Big Switch Networks Embraces VMware NSX
Bare-metal switches running SDN fabric by Big Switch in the company’s own data center (Source: Big Switch video)

Big Switch Networks Embraces VMware NSX

Big Switch Networks is trying to introduce a level of network agility that is currently missing from most data center environments, according to Big Switch's Prashant Gandhi. IT organizations want to be able to embrace an open SDN platform that supports both NSX and emerging open source technologies.

Looking to bridge a growing divide inside the data center Big Switch Networks announced today at the Open Network User Group (ONUG) Spring 2015 conference that its software-defined network (SDN) can now be integrated with NSX network virtualization software from VMware.

Prashant Gandhi, vice president of product management and strategy for Big Switch Networks, says that because NSX is widely deployed, IT organizations want to be able to embrace an open SDN platform that supports both NSX and emerging open source technologies that are deployed directly on top of x86 servers or commodity silicon, rather than switches based on proprietary ASIC processors.

In addition to supporting NSX, version 2.6 of the Big Cloud Fabric (BCF) controller from Big Switch Networks can also be integrated with VMware vCenter Server management software to simplify administration across both environments.

Finally, Big Switch Networks has also included flow tracing abilities across the fabric topology regardless of the type of source leaf switch, associated spine switch or destination leaf switch implemented. In addition, Gandhi says BCF also enables administrators to keep virtual machine and host properties, virtual machine mobility events, and host connectivity to the BCF leaf switches.

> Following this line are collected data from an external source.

/-- A local write that landed in the cluster's present cycle: where, what the bytes were, what it wrote, and the bits it
did not write. R129 places a fabric write of the same cycle before it; R66 lets an MMA that starts in it see either. -/
structure LandedRow where
  core : Option Nat
  off : Nat
  old : List Byte
  new : List Byte
  mask : List Byte
  wasPoison : Bool
  deriving DecidableEq, Repr

/-- An executing or pending MMA (R65-R67). The operands are the numbers their bytes spell; `read` is set from execution
cycle 0; `pc` is the bundle that issued it. -/
structure MmaRun where
  mode : MmaMode
  acc : Nat
  aOff : Nat
  bOff : Nat
  pc : Nat
  start : Nat := 0
  opA : Nat := 0
  opB : Nat := 0
  poisoned : Bool := false
  deriving DecidableEq, Repr

/-- Where the data of an outside read goes (R55). -/
inductive ReadDest where
  | scalar (r : Nat) (bytes : Nat) (sgn : Bool)
  | vector (r : Nat) (fmt : ElemFmt) (mask : Word)
  deriving DecidableEq, Repr

/-- A read that left the cluster and holds the next bundle (R55): `epoch` is the fence epoch that must be released before it is
sent (R156), `sent` holds from then on, once its tracker entries were free (R178), `noFill` says a FENCE.ACQ over its line followed it
(R154), `faulted` holds while a translation fault of it waits (R338), which `batch` records (R342; 0: none does). -/
structure OutRead where
  addr : Nat
  len : Nat
  dest : ReadDest
  volatile : Bool := false
  pc : Nat := 0
  rev : Nat := 0
  gen : Nat := 0
  epoch : Nat := 0
  sent : Bool := false
  noFill : Bool := false
  faulted : Bool := false
  batch : Nat := 0
  deriving DecidableEq, Repr

/-- A DMA transaction whose translation faulted (R338, R427): the faulted VA, where its bytes go, and for a fault on the write the bytes
it read. `again` once it has been issued anew; `batch` as for a read. -/
structure DmaFault where
  tx : Nat
  onWrite : Bool
  addr : Nat
  dst : Nat
  n : Nat
  data : List Byte := []
  poison : Bool := false
  again : Bool := false
  batch : Nat := 0
  deriving DecidableEq, Repr

/-- An entry of a DMA queue (R70-R74, R84). `done` lists the transactions completed, `rev` is the pattern revision under which its
transactions began to enter the mesh (R254). -/
structure DmaEntry where
  ix : Bool
  src : Nat
  dst : Nat
  len : Nat
  flags : Nat
  cnt : Nat
  pc : Nat
  epoch : Nat := 0
  started : Bool := false
  total : Nat := 0
  done : List Nat := []
  skipped : List Nat := []
  faulted : List DmaFault := []
  rev : Nat := 0
  deriving DecidableEq, Repr

/-- What a core is doing (R59, R76, R78). -/
inductive RunState where
  | idle | running | halting | stopped
  | faulted (code : Nat)
  deriving DecidableEq, Repr

/-- A core's state (R39), its in-flight work (R51, R65), its hold (R54, R55), and the fence epochs of R152: a write of epoch
`e` is held while `e > released`. A frozen core's boundary is passed once `fzDone`; `parked` then holds its in-flight
results with their RESIDUAL for a due cycle, until the first bundle after the resumption, while `resuming` (R79). `arrived` holds
the data of outside reads, which the next bundle sees (R55). -/
structure CoreSt where
  sregs : Tab Word := []
  vregs : Tab VWord := []
  pregs : Tab Word := []
  accs : Tab Nat := []
  pc : Nat := 0
  brRemain : Nat := 0
  brTarget : Nat := 0
  draws : Tab Word := []
  issued : Nat := 0
  scratch : Mem := []
  poison : List Nat := []
  imem : Tab (BitVec 256) := []
  landing : List Landing := []
  parked : List Landing := []
  resuming : Bool := false
  arrived : List LandKind := []
  fzDone : Bool := false
  mexec : Option MmaRun := none
  mpend : Option MmaRun := none
  lastVrand : Option Nat := none
  beats : List (Nat × Nat) := []
  run : RunState := .idle
  frozen : Bool := false
  nextFree : Nat := 0
  held : Option Bundle := none
  wait : List OutRead := []
  dmaq : Tab (List DmaEntry) := []
  epoch : Nat := 0
  released : Nat := 0
  globalEpoch : Nat := 0
  pendFault : Option (Nat × Nat) := none
  sampleIssued : Nat := 0
  sampleMs : Nat := 0
  deriving DecidableEq, Repr

/-- The context that a cluster hosts, as far as its cores can see it (R58, R85, R142, R417). -/
structure HostCtx where
  part : Nat
  ctx : Nat
  queue : Nat
  vd : Nat
  vc : Nat
  n : Nat
  formats : Nat
  rcache : Nat
  seed : Nat
  deriving DecidableEq, Repr

/-- A line of the cluster read cache (R144); the tag is the kind and the aligned address as one 64-bit number. -/
structure CacheLine where
  tag : Nat
  data : List Byte
  poison : Bool := false
  deriving DecidableEq, Repr

/-- A cluster (R40, R126, R143, R158), with its own CLK_CORE cycle count and the reference count of its latest cycle (R522, R523), its
operating point and issue gap (R526, R542), and the counts of R96 and R213 for its resident context. Of the present cycle it remembers the
local writes that landed, the ranges of its fences (R154), and whether a read took place (R129). -/
structure ClusterSt where
  cycle : Nat := 0
  ref : Nat := 0
  cmem : Mem := []
  poison : List Nat := []
  cnt : Tab Nat := []
  cache : List CacheLine := []
  triInvalid : Nat := 0
  nanLogits : Nat := 0
  ctx : Option HostCtx := none
  expired : Option (Nat × Nat) := none
  cores : Tab CoreSt := []
  landedNow : List LandedRow := []
  fencesNow : List (Nat × Nat) := []
  readNow : Bool := false
  op : Nat := 0
  gap : Nat := 0
  thermal : Nat := 0
  pendingOp : Option Nat := none
  deriving DecidableEq, Repr

/-- A store or MSG that left its cluster and is not yet performed (R148, R149, R152). `mask` is the bits not written; the context, VD and
virtual cluster are those it was issued under (R140). It is `sent` into the mesh once no fence holds it and a tracker entry is free, under
the revision of that time (R178, R254); once `served` its target has taken it at `place` (R255). `seen` once a cached read returned its
bytes (R147); `orphan` once the run that issued it has ended. -/
structure FabWrite where
  id : Nat
  k : CoreId
  part : Nat
  ctx : Nat := 0
  vd : Nat := 0
  vc : Nat := 0
  rev : Nat
  gen : Nat
  msg : Bool
  addr : Nat
  data : List Byte
  mask : List Byte := []
  cnt : Nat := 0
  pc : Nat := 0
  epoch : Nat := 0
  sent : Bool := false
  served : Bool := false
  place : Nat × Nat := (0, 0)
  moved : Bool := false
  faulted : Bool := false
  batch : Nat := 0
  seen : Bool := false
  orphan : Bool := false
  deriving DecidableEq, Repr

Gandhi says Big Switch Networks is trying to introduce a level of network agility that is currently missing from most data center environments. While virtual machines can be configured in a matter of minutes, it still takes days and weeks to provision associated networking resources. Because BCF doesn’t require a physical switch to be deployed, the SDN environment running on a bare metal swith is simpler to deploy and manage, says Gandhi.

“We’re trying to reduce capex costs while also providing operational simplicity that provides more agility,” says Gandhi. “Today everybody else gets to have fun while the network guy still has to do all the monkey work back in the lab.”

Gandhi also notes that introducing higher levels of automation into the networking environment will also enable Big Switch Networks to soon begin applying deeper levels of analytics to maximize the overall efficiency of the networking environment.

Just about everybody at this point agrees that the future of networking along with the rest of the data center is software defined. Not nearly as clear is the path to which SDN will be achieved inside the data center. Cisco, for example, makes a case for adding a layer of software on top of networking infrastructure that is already widely deployed inside data centers. Relative upstarts such as Big Switch Networks are making the case for moving SDN on to commodity IT infrastructure that is substantially less expensive than proprietary networking equipment.

Regardless of the path chosen the one thing that is for certain is that for better or worse network management inside the data center will soon be tightly integrated with every other piece of IT infrastructure inside the data center.